O verdadeiro desafio da DeepSeek, startup chinesa de Inteligência Artificial, nunca foi o financiamento, mas as restrições impostas pelos Estados Unidos à exportação de chips de última geração para a China. Em uma entrevista recente, Liang Wenfeng, fundador da empresa, destacou que as sanções norte-americanas forçaram a indústria chinesa a buscar alternativas inovadoras. Segundo Zhuang Fei, diretor de conteúdo da Wave Media, essas restrições levaram a DeepSeek e outras equipes chinesas a focar em melhorar algoritmos e métodos de treinamento de Grandes Modelos de Linguagem (LLMs), em vez de depender de hardware avançado.

A DeepSeek causou um impacto significativo no setor de IA ao lançar seu modelo DeepSeek R1, de código aberto, no mês passado. O lançamento resultou na maior queda de valor de uma empresa na bolsa em um único dia: a Nvidia, líder do mercado de chips de IA, perdeu quase 600 bilhões de dólares. A ferramenta da DeepSeek alcançou desempenho comparável aos modelos mais avançados, como os da OpenAI e da Meta, utilizando menos recursos e chips menos potentes. Isso abalou a ideia de que o desenvolvimento de IA depende exclusivamente de hardware de ponta.

A inovação da DeepSeek não se limitou ao desempenho técnico. A empresa utilizou cerca de 2 mil chips H800 da Nvidia, que não são os mais avançados, e ofereceu sua ferramenta gratuitamente, em contraste com os modelos de assinatura caros de empresas norte-americanas. Essa abordagem desafiou a lógica de mercado baseada no lucro, defendida por figuras como Sam Altman, da OpenAI. Zhuang Fei argumenta que a DeepSeek transformou a indústria de IA, tornando-a mais focada em inovação do que em investimentos massivos.

A reação do Norte Global ao sucesso da DeepSeek foi imediata.
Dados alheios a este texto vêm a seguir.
-- ==== Sys2Proof/Machine/Grants.lean ====
section
/-!
DEFINITION. The Grant Engine (spec/04): the end of a grant (R87, R88), the changes it asks of a dock (R51), dock choice
and creation (R63, R65 to R68, R85), the phases and their events (R69 to R84), and re-allocation (R75).
-/

namespace Sys2Proof.Machine

/-! ## The end of a grant (R87, R88) -/

/-- The outcome of an OUTCOME frame for a final outcome. -/
def FinalOutcome.rider : FinalOutcome → RiderOutcome
  | .released => .released
  | .notTaken => .notTaken
  | .failed => .failed
  | .cancelled => .cancelled

/-- R10: the grant id of a spent-list entry is cleared when its grant ends. -/
def clearSpent (id : Nat) (l : List SpentEntry) : List SpentEntry :=
  l.map (fun e => if e.grant = some id then { e with grant := none } else e)

/-- R87 steps 2 to 5: the grant-ending record always enters, the OUTCOME of a RIDER grant is placed, its spent-list
entry loses the grant id, and the slot is freed. The dock change of step 1 and the tag taken before it are the
caller's. -/
def Pillar.endGrant (c : Ctx) (i : Fin 8) (outcome : FinalOutcome) (detail : Detail) (tag : Option Tag) (p : Pillar) :
    Pillar :=
  match p.grant i with
  | none => p
  | some g =>
    let p := p.enter c
      (.grantEnd outcome g.id g.dock tag (g.rider.map (fun r => (r.account, r.serial))) detail)
    let p :=
      match g.rider with
      | some r => { p.sendFinal r.ref outcome.rider g.dock with spent := clearSpent g.id p.spent }
      | none => p
    p.setGrant i none

/-! ## Changes of the dock a grant holds (R51) -/

/-- R51 take: the dock goes to RELEASING with the grant's id; a RESERVE hold is removed without a record. -/
def Pillar.takeDock (d : DockNo) (id : Nat) (p : Pillar) : Pillar :=
  (p.enterState d .releasing).modDock d (fun k => { k.dropReserve with grant := some id })

/-- R51 end in place: the dock is DOCKED, and the bike record and its place are kept. -/
def Pillar.endInPlace (d : DockNo) (p : Pillar) : Pillar :=
  (p.enterState d .docked).modDock d (fun k => { k with grant := none })

/-- R51 end empty: the dock goes to EMPTY with its bike record cleared. -/
def Pillar.endEmpty (c : Ctx) (d : DockNo) (p : Pillar) : Pillar :=
  ((p.modDock d (fun k => { k with grant := none })).clearBike d).enterEmpty c d

/-- R51 fault: the dock goes to FAULT, and its bike record is cleared when the bike is gone. -/
def Pillar.grantFault (c : Ctx) (d : DockNo) (cause : FaultCause) (gone : Bool) (p : Pillar) : Pillar :=
  let p := p.faultDock c d cause
  if gone then p.clearBike d else p

/-! ## Choice and creation (R63, R65 to R68, R85) -/

/-- R63: the search for the next grant id: 1 is added, 255 changing to 1, for as long as the value is in use. -/
def nextId (inUse : Nat → Bool) : Nat → Nat → Nat
  | 0, n => if n ≥ 255 then 1 else n + 1
  | fuel + 1, n =>
    let next := if n ≥ 255 then 1 else n + 1
    if inUse next then nextId inUse fuel next else next

/-- R63: the id the next grant takes. At most 8 ids are in use, so 9 steps suffice. -/
def Pillar.newId (p : Pillar) : Nat := nextId (fun id => (p.findGrant id).isSome) 8 p.lastGrant

/-- The lowest free slot of the grant table (DESIGN CHOICE, entry 7: the spec does not say which free slot). -/
def Pillar.freeSlot (p : Pillar) : Option (Fin 8) := allSlots.find? (fun i => (p.grant i).isNone)

/-- R65: the first two conditions of the room test. -/
def Pillar.roomForGrant (p : Pillar) : Bool :=
  p.freeSlot.isSome && p.records.length + p.active + p.owedCount < Config.roomMax

/-- R65: the room test, after the spent list has been pruned. -/
def Pillar.roomTest (p : Pillar) : Bool := p.roomForGrant && p.spent.length < Config.spentMax

/-- R66: whether a class is acceptable to a grant's bike class. -/
def classAccepted (wanted : Byte) (cls : BikeClass) : Bool :=
  wanted = 0#8 || (wanted = 1#8 && cls = .standard) || (wanted = 2#8 && cls = .assisted)

/-- R66: whether a dock is eligible for a RIDER grant with a bike class and a hold ticket. -/
def Dock.eligible (bikeClass ticket : Byte) (k : Dock) : Bool :=
  k.state = .docked &&
    (match k.bike with
    | some bike => bike.tag.isSome && bike.condition = .ok && classAccepted bikeClass bike.cls
    | none => false) &&
    (match k.hold with
    | none => true
    | some .service => false
    | some (.reserve id _) => id = ticket)

/-- R67 step 3 and R75: the first dock of the Dock Order List that is eligible and carries no hold. -/
def Pillar.walk (bikeClass : Byte) (p : Pillar) : Option DockNo :=
  p.order.find? (fun d => (p.dock d).eligible bikeClass 0#8 && (p.dock d).hold.isNone)

/-- R52: the dock that carries a RESERVE hold with an id. -/
def Pillar.reservedDock (id : Byte) (p : Pillar) : Option DockNo :=
  allDocks.find? (fun d =>
    match (p.dock d).hold with
    | some (.reserve id' _) => id' = id
    | _ => false)

/-- R67: the choice of a dock, or the reason of the refusal. -/
def Pillar.choose (t : Token) (p : Pillar) : Except Reason DockNo :=
  let candidate := fun d =>
    if (p.dock d).eligible t.bikeClass t.ticket then Except.ok d else Except.error Reason.dockUnavailable
  let reserved := if t.ticket = 0#8 then none else p.reservedDock t.ticket
  match reserved with
  | some d => candidate d
  | none =>
    if t.dock = 0#8 then
      match p.walk t.bikeClass with
      | some d => .ok d
      | none => .error .noBike
    else
      match dockOperand t.dock with
      | some d => candidate d
      | none => .error .dockUnavailable

/-- R62: a grant as it is created. -/
def Grant.create (id : Nat) (dock : DockNo) (rider : Option RiderPart) : Grant where
  id := id
  dock := dock
  rider := rider
  phase := .queued
  attempts := 1
  moved := false
  cancelPending := false
  cause := none
  latePull := false
  timer := none

/-- R71: the source queue of a grant's RELEASE. -/
def Grant.source (g : Grant) : Source := if g.rider.isSome then .rider else .station

/-- R10: an entry is inserted after every entry whose not-after is less than or equal to its own. -/
def insertSpent (e : SpentEntry) : List SpentEntry → List SpentEntry
  | [] => [e]
  | x :: rest => if x.notAfter ≤ e.notAfter then x :: insertSpent e rest else e :: x :: rest

/-- R68, R85: a grant is created on a dock in a free slot, the dock is taken and its RELEASE joins its queue. -/
def Pillar.createGrant (i : Fin 8) (d : DockNo) (rider : Option RiderPart) (p : Pillar) : Pillar :=
  let id := p.newId
  let g := Grant.create id d rider
  let p := ({ p with lastGrant := id }.setGrant i (some g)).takeDock d id
  p.join g.source { cmd := .release id, dock := d }

/-! ## Phases -/

/-- R72: a grant enters phase OPEN. -/
def Pillar.grantOpen (c : Ctx) (i : Fin 8) (g : Grant) (p : Pillar) : Pillar :=
  let p := (p.drop g.dock Cmd.isRelease).enterState g.dock .open
  p.setGrant i (some { g with phase := .open, timer := some (c.w.pullWindow * Config.ticksPerSecond) })

/-- R78: a grant enters RELOCK. -/
def Pillar.grantRelock (i : Fin 8) (g : Grant) (cause : RelockCause) (p : Pillar) : Pillar :=
  let p := (p.drop g.dock Cmd.isRelease).enterState g.dock .relocking
  let p := p.setGrant i (some { g with phase := .relock, cause := some cause, attempts := 1, timer := none })
  p.join .safety { cmd := .relock, dock := g.dock }

/-- R75: re-allocation of a grant that has let go of its dock; otherwise it ends FAILED with the detail of the asking
rule and the old dock as its dock. -/
def Pillar.reallocate (c : Ctx) (i : Fin 8) (g : Grant) (detail : Detail) (p : Pillar) : Pillar :=
  match g.rider with
  | some r =>
    match (if g.moved then none else p.walk r.bikeClass) with
    | some d =>
      let p := p.takeDock d g.id
      let p := p.setGrant i (some { g with dock := d, moved := true, attempts := 1, timer := none, phase := .queued })
      (p.send (.outcome r.ref .moved d)).join .rider { cmd := .release g.id, dock := d }
    | none => p.endGrant c i .failed detail (p.dock g.dock).tag
  | none => p.endGrant c i .failed detail (p.dock g.dock).tag

/-- R71: a release attempt fails. -/
def Pillar.releaseFailed (c : Ctx) (i : Fin 8) (g : Grant) (p : Pillar) : Pillar :=
  if g.attempts < 3 then
    (p.setGrant i (some { g with attempts := g.attempts + 1, phase := .queued, timer := none })).placeAgain g.source
      { cmd := .release g.id, dock := g.dock }
  else ((p.grantFault c g.dock .unreachable false).startRelock g.dock).reallocate c i g .unreachable

/-- R73: JAMMED before the latch opens. -/
def Pillar.grantJammed (c : Ctx) (i : Fin 8) (g : Grant) (p : Pillar) : Pillar :=
  let p := (p.grantFault c g.dock .jammed false).drop g.dock Cmd.isRelease
  if g.cancelPending then p.endGrant c i .cancelled .jammed (p.dock g.dock).tag else p.reallocate c i g .jammed

/-- R77: JAMMED in phase OPEN; the grant ends read from the Presence Filter's flag. -/
def Pillar.openJammed (c : Ctx) (i : Fin 8) (g : Grant) (p : Pillar) : Pillar :=
  let gone := !p.sensed g.dock
  let tag := (p.dock g.dock).tag
  (p.grantFault c g.dock .jammed gone).endGrant c i (if gone then .released else .notTaken) .jammed tag

/-- R77: an absent event in phase OPEN. -/
def Pillar.pulled (c : Ctx) (i : Fin 8) (g : Grant) (p : Pillar) : Pillar :=
  let tag := (p.dock g.dock).tag
  (p.endEmpty c g.dock).endGrant c i .released .pulled tag

/-- R79: the relock of a grant completes; `held` says whether the confirmed code is REST_HELD. -/
def Pillar.grantRelocked (c : Ctx) (i : Fin 8) (g : Grant) (held : Bool) (p : Pillar) : Pillar :=
  let d := g.dock
  let tag := (p.dock d).tag
  let p := p.drop d Cmd.isRelock
  if held then
    if g.latePull then ((p.endEmpty c d).endGrant c i .released .latePull tag).startIdent d
    else
      (p.endInPlace d).endGrant c i (if g.cause = some .cancel then .cancelled else .notTaken) .relocked tag
  else
    (p.endEmpty c d).endGrant c i .released (if g.cause = some .emptied then .openNotSeen else .latePull) tag

/-- R80: the relock of a grant fails at its third failed attempt, or at a JAMMED code. -/
def Pillar.grantRelockFailed (c : Ctx) (i : Fin 8) (g : Grant) (cause : FaultCause) (p : Pillar) : Pillar :=
  let gone := !p.sensed g.dock || g.latePull
  let tag := (p.dock g.dock).tag
  let outcome := if gone then .released else if g.cause = some .cancel then .cancelled else .notTaken
  let detail := if cause = .jammed then .jammed else .relockFailed
  (p.grantFault c g.dock cause gone).endGrant c i outcome detail tag

/-- R78: a relock attempt of a grant fails. -/
def Pillar.grantRelockAttemptFailed (c : Ctx) (i : Fin 8) (g : Grant) (p : Pillar) : Pillar :=
  if g.attempts < 3 then
    (p.setGrant i (some { g with attempts := g.attempts + 1, timer := none })).placeAgain .safety
      { cmd := .relock, dock := g.dock }
  else p.grantRelockFailed c i g .unreachable

/-! ## Events of a grant -/

/-- R78: a change event to REST_HELD or REST_EMPTY in RELOCK. -/
def Pillar.grantRelockChange (c : Ctx) (i : Fin 8) (g : Grant) (held : Bool) (p : Pillar) : Pillar :=
  if p.waits g.dock Cmd.isRelock ∨ g.timer.isSome then p.grantRelocked c i g held else p

/-- R70 to R78: a change event for the dock a grant holds, by phase. -/
def Pillar.grantCode (c : Ctx) (i : Fin 8) (g : Grant) (code : Code) (p : Pillar) : Pillar :=
  match g.phase, code with
  | .queued, .open => p.grantOpen c i g
  | .sending, .open => if g.cancelPending then p.grantRelock i g .cancel else p.grantOpen c i g
  | .confirming, .open => p.grantOpen c i g
  | .queued, .jammed => p.grantJammed c i g
  | .sending, .jammed => p.grantJammed c i g
  | .confirming, .jammed => p.grantJammed c i g
  | .queued, .restEmpty => p.grantRelock i g .emptied
  | .sending, .restEmpty => p.grantRelock i g .emptied
  | .confirming, .restEmpty => p.grantRelock i g .emptied
  | .open, .restHeld => p.grantRelock i g .pull
  | .open, .restEmpty => p.grantRelock i g .pull
  | .open, .jammed => p.openJammed c i g
  | .relock, .restHeld => p.grantRelockChange c i g true
  | .relock, .restEmpty => p.grantRelockChange c i g false
  | .relock, .jammed => p.grantRelockFailed c i g .jammed
  | _, _ => p

/-- R77, R78: an absent event for the dock a grant holds. -/
def Pillar.grantAbsent (c : Ctx) (i : Fin 8) (g : Grant) (p : Pillar) : Pillar :=
  match g.phase with
  | .open => p.pulled c i g
  | .relock => p.setGrant i (some { g with latePull := true })
  | _ => p

/-- R69, R82: the channel outcome of a grant's RELEASE, for a grant in SENDING on the dock of the message. -/
def Pillar.releaseOutcome (c : Ctx) (id : Nat) (d : DockNo) (outcome : ChanOutcome) (p : Pillar) : Pillar :=
  match p.findGrant id with
  | none => p
  | some (i, g) =>
    if g.phase = .sending ∧ g.dock = d then
      if g.cancelPending then p.grantRelock i g .cancel
      else if outcome = .done then
        p.setGrant i (some { g with phase := .confirming, timer := some c.w.confirmTimeout })
      else p.releaseFailed c i g
    else p

/-- R78: the end of the channel transfer of a grant's RELOCK. -/
def Pillar.grantRelockTransferEnd (c : Ctx) (i : Fin 8) (g : Grant) (outcome : ChanOutcome) (p : Pillar) : Pillar :=
  match (p.head g.dock).confirmed with
  | some .restHeld => p.grantRelocked c i g true
  | some .restEmpty => p.grantRelocked c i g false
  | _ =>
    if outcome = .done then p.setGrant i (some { g with timer := some c.w.confirmTimeout })
    else p.grantRelockAttemptFailed c i g

/-- R45, R78, R146: the outcome of a RELOCK is delivered to whichever relock of the dock is in progress. -/
def Pillar.relockOutcome (c : Ctx) (d : DockNo) (outcome : ChanOutcome) (p : Pillar) : Pillar :=
  match p.grantOf d with
  | some (i, g) => if g.phase = .relock then p.grantRelockTransferEnd c i g outcome else p
  | none => p.relockTransferEnd c d outcome

/-- R84: the dock a grant holds has fallen silent; the Dock Manager has made it SILENT and cleared its grant id. -/
def Pillar.grantSilent (c : Ctx) (i : Fin 8) (g : Grant) (p : Pillar) : Pillar :=
  let carrying :=
    match g.phase with
    | .queued | .sending | .confirming => !g.cancelPending
    | _ => false
  if carrying then p.reallocate c i g .silent
  else p.endGrant c i .failed .latchUnknown (p.dock g.dock).tag

/-! ## Cancel and abort (R81, R83) -/

/-- R140: a controller abort is asked for a message in the channel. -/
def Rail.askAbort (test : Msg → Bool) (r : Rail) : Rail :=
  match r.chan.msg with
  | some (m, _) =>
    if test m ∧ r.chan.outcome = none then { r with chan := { r.chan with abort := .asked } } else r
  | none => r

/-- R81, R83: a cancel or an abort acts on a grant in QUEUED, SENDING or CONFIRMING. -/
def Pillar.cancelGrant (c : Ctx) (i : Fin 8) (g : Grant) (p : Pillar) : Pillar :=
  match g.phase with
  | .queued =>
    let tag := (p.dock g.dock).tag
    ((p.drop g.dock Cmd.isRelease).endInPlace g.dock).endGrant c i .cancelled .beforeSend tag
  | .sending =>
    if g.cancelPending then p
    else
      (p.setGrant i (some { g with cancelPending := true })).modRail (railOf g.dock)
        (Rail.askAbort (fun m => m.dock = g.dock && m.cmd = .release g.id))
  | .confirming => p.grantRelock i { g with cancelPending := true } .cancel
  | .open => p
  | .relock => p

/-- R81: the active RIDER grant whose presentation ref equals a ref. -/
def Pillar.grantWithRef (ref : Byte) (p : Pillar) : Option (Fin 8 × Grant) :=
  allSlots.findSome? (fun i =>
    (p.grant i).bind (fun g => if g.rider.any (fun r => r.ref = ref) then some (i, g) else none))

/-- R81: a CANCEL passed to the Grant Engine. -/
def Pillar.cancelRef (c : Ctx) (ref : Byte) (p : Pillar) : Pillar :=
  match p.grantWithRef ref with
  | some (i, g) => p.cancelGrant c i g
  | none => p

/-- R83: ABORT_GRANT taken for a grant that is not in RELOCK. -/
def Pillar.abortActive (c : Ctx) (i : Fin 8) (g : Grant) (p : Pillar) : Pillar :=
  match g.phase with
  | .open => p.grantRelock i { g with cancelPending := true } .cancel
  | _ => p.cancelGrant c i g

end Sys2Proof.Machine
end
Países como Estados Unidos, Itália e Coreia do Sul começaram a restringir o acesso à ferramenta, alegando riscos à segurança nacional. Fu Cong, representante permanente da China na ONU, rejeitou essas acusações, destacando que a contenção tecnológica não funciona e que o engenho dos cientistas chineses não deve ser subestimado. Zhuang Fei criticou a reação como “triste e ridícula”, já que o DeepSeek é de código aberto e pode ser adaptado por qualquer programador, independentemente de sua localização.
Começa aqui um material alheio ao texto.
/-- R171: a request refused with any code other than OK, OK_CLAMPED or FULL changes nothing. -/
def Obligations.RefusedRequestsChangeNothing : Prop :=
  ∀ (r : Request) (s : State), (applyRequest r s).2.code ≠ .ok → (applyRequest r s).2.code ≠ .okClamped →
    (applyRequest r s).2.code ≠ .full → (applyRequest r s).1 = s

/-- R174, R175, R181: STATUS, READ_DOCK and SETTING_READ are answered OK and change nothing but the port. R98, R177 to R179:
READ_RECORDS; the response carries what left the queue, the OVERFLOW at the start and the occupancy at the end. When records
left, the owed returns enter in ascending dock number while there is room. -/
def Obligations.ReadoutsAndRecordsAreAnswered : Prop :=
  (∀ (s u : State), u = s.settle → u.link.port ≠ .working →
    exec .status s = .next (u.served (.okWith ({ u with link := u.link.take .status }.statusBody))) ∧
    (∀ (dock : Byte) (d : DockNo), dockOperand dock = some d →
      exec (.readDock dock) s = .next (u.served (.okWith
        ((u.pillar.dock d).bytes d ++ [(u.pillar.dock d).pattern.code] ++ (u.pillar.head d).bytes
          ++ (u.pillar.filter d).bytes)))) ∧
    (∀ (setting dock : Byte) (name : SettingName), settingOperand setting = some name →
      (name = .sampleDelay → (dockOperand dock).isSome = true) →
      exec (.settingRead setting dock) s = .next (u.served (.okWith
        (beBytes 6 (u.store.work.read (match dockOperand dock with
          | some d => (u.pillar.head d).delay
          | none => 0) name)))))) ∧
  (∀ (s u : State) (count : Byte) (left : List Record) (entering : List (DockNo × RecordBody)), u = s.settle →
    u.link.port ≠ .working → 1 ≤ count.toNat → count.toNat ≤ 8 →
    entering = (if u.pillar.records = [] then []
      else u.pillar.owing.take (64 - (u.pillar.records.length - count.toNat + u.pillar.active))) →
    left = u.pillar.records.drop count.toNat ++ entering.map (fun e => u.record e.2) →
    ∃ docks : Vector Dock 48,
      exec (.readRecords count) s = .next ({ u with
        pillar := { u.pillar with
          docks := docks
          records := left
          overflow := u.pillar.overflow && !left.isEmpty
          attention := !left.isEmpty } }.served
        (.okWith ([numByte (min count.toNat u.pillar.records.length), flagByte u.pillar.overflow, numByte left.length]
            ++ (u.pillar.records.take count.toNat).flatMap Record.bytes))) ∧
      ∀ d : DockNo, docks[d] =
        (if d ∈ entering.map Prod.fst then { u.pillar.dock d with owed := none } else u.pillar.dock d))

/-! ## The Token Check Unit -/

/-- R4, R5: KEY_LOAD and KEY_DROP, taken and refused: a slot outside A and B and an epoch that the other slot carries are
BAD_VALUE, an empty slot is NOT_FOUND, and a store in progress is BUSY. -/
def Obligations.KeyRequestsChangeOneSlot : Prop :=
  ∀ (s u : State) (slot epoch : Byte) (key : BitVec 128), u = s.settle → u.link.port ≠ .working → u.tcu.check = none →
    (u.store.busy = false → slot = 1#8 → (∀ k, u.tcu.keyB = some k → k.epoch ≠ epoch) →
      exec (.keyLoad slot epoch key) s =
        .next ({ u with tcu := { u.tcu with keyA := some { epoch := epoch, key := key } } }.served .ok)) ∧
    (u.store.busy = false → slot = 2#8 → (∀ k, u.tcu.keyA = some k → k.epoch ≠ epoch) →
      exec (.keyLoad slot epoch key) s =
        .next ({ u with tcu := { u.tcu with keyB := some { epoch := epoch, key := key } } }.served .ok)) ∧
    (u.store.busy = false → slot = 1#8 → u.tcu.keyA ≠ none →
      exec (.keyDrop slot) s = .next ({ u with tcu := { u.tcu with keyA := none } }.served .ok)) ∧
    (u.store.busy = false → slot = 2#8 → u.tcu.keyB ≠ none →
      exec (.keyDrop slot) s = .next ({ u with tcu := { u.tcu with keyB := none } }.served .ok)) ∧
    (slot ≠ 1#8 → slot ≠ 2#8 →
      exec (.keyLoad slot epoch key) s = .next (u.served (.refuse .badValue)) ∧
      exec (.keyDrop slot) s = .next (u.served (.refuse .badValue))) ∧
    (∀ k, (slot = 1#8 ∧ u.tcu.keyB = some k ∨ slot = 2#8 ∧ u.tcu.keyA = some k) → k.epoch = epoch →
      exec (.keyLoad slot epoch key) s = .next (u.served (.refuse .badValue))) ∧
    ((slot = 1#8 ∧ u.tcu.keyA = none ∨ slot = 2#8 ∧ u.tcu.keyB = none) →
      exec (.keyDrop slot) s = .next (u.served (.refuse .notFound))) ∧
    (u.store.busy = true →
      ((slot = 1#8 ∧ ∀ k, u.tcu.keyB = some k → k.epoch ≠ epoch) ∨
          (slot = 2#8 ∧ ∀ k, u.tcu.keyA = some k → k.epoch ≠ epoch) →
        exec (.keyLoad slot epoch key) s = .next (u.served (.refuse .busy))) ∧
      (slot = 1#8 ∧ u.tcu.keyA ≠ none ∨ slot = 2#8 ∧ u.tcu.keyB ≠ none →
        exec (.keyDrop slot) s = .next (u.served (.refuse .busy))))

/-- R6, R7: DENY_ADD on a deny list that keeps its order and its bound. With room for every new id the list gains exactly
the ids given; at the first new id that finds the list full adding stops with FULL; and a count or an id outside its range
is BAD_VALUE. The response carries the number of ids inserted in one byte (the model's choice, entry 10). -/
def Obligations.DenyAddInsertsTheIds : Prop :=
  ∀ (s u : State) (count : Byte) (ids : List Word) (new : Nat), u = s.settle → u.link.port ≠ .working →
    u.tcu.check = none → count.toNat = ids.length → ids.length ≤ 19 → u.tcu.denyOk →
    new = (ids.filter (fun id => !u.tcu.deny.contains id)).dedup.length →
    (1 ≤ ids.length → ids.length ≤ 16 → (∀ id ∈ ids, accountInRange id = true) → u.tcu.deny.length + new ≤ 512 →
      ∃ deny, exec (.denyAdd count ids) s =
          .next ({ u with tcu := { u.tcu with deny := deny } }.served (.okWith [numByte new])) ∧
        (∀ id, id ∈ deny ↔ id ∈ u.tcu.deny ∨ id ∈ ids) ∧ deny.Pairwise (· < ·) ∧
        deny.length = u.tcu.deny.length + new) ∧
    (1 ≤ ids.length → ids.length ≤ 16 → (∀ id ∈ ids, accountInRange id = true) → 512 < u.tcu.deny.length + new →
      ∃ deny before id after, ids = before ++ id :: after ∧ id ∉ deny ∧ deny.length = 512 ∧
        exec (.denyAdd count ids) s = .next ({ u with tcu := { u.tcu with deny := deny } }.served
          { code := .full, body := [numByte (512 - u.tcu.deny.length)] }) ∧
        (∀ x, x ∈ deny ↔ x ∈ u.tcu.deny ∨ x ∈ before) ∧ deny.Pairwise (· < ·)) ∧
    ((ids.length = 0 ∨ 16 < ids.length ∨ ∃ id ∈ ids, accountInRange id = false) →
      exec (.denyAdd count ids) s = .next (u.served (.refuse .badValue)))

/-- R8: DENY_REMOVE and DENY_CLEAR, on a deny list whose ids lie in their range (R6). -/
def Obligations.DenyRemoveAndClear : Prop :=
  ∀ (s u : State) (account : Word), u = s.settle → u.link.port ≠ .working → u.tcu.check = none → u.tcu.denyOk →
    (account ∈ u.tcu.deny →
      exec (.denyRemove account) s =
        .next ({ u with tcu := { u.tcu with deny := u.tcu.deny.erase account } }.served .ok)) ∧
    (account ∉ u.tcu.deny → exec (.denyRemove account) s = .next (u.served (.refuse .notFound))) ∧
    (account = 0#32 ∨ account = 0xFFFFFFFF#32 → exec (.denyRemove account) s = .next (u.served (.refuse .notFound))) ∧
    exec .denyClear s = .next ({ u with tcu := { u.tcu with deny := [] } }.served .ok)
A DeepSeek também enfrentou acusações de ter utilizado modelos da OpenAI para desenvolver suas ferramentas. Zhuang Fei rebateu, explicando que quase todos os 150 funcionários da empresa se formaram em universidades chinesas e não têm ligação com o Vale do Silício. O sucesso da DeepSeek, portanto, é fruto do talento e da inovação local, reforçando a capacidade da China de competir globalmente em tecnologia, mesmo diante de restrições externas.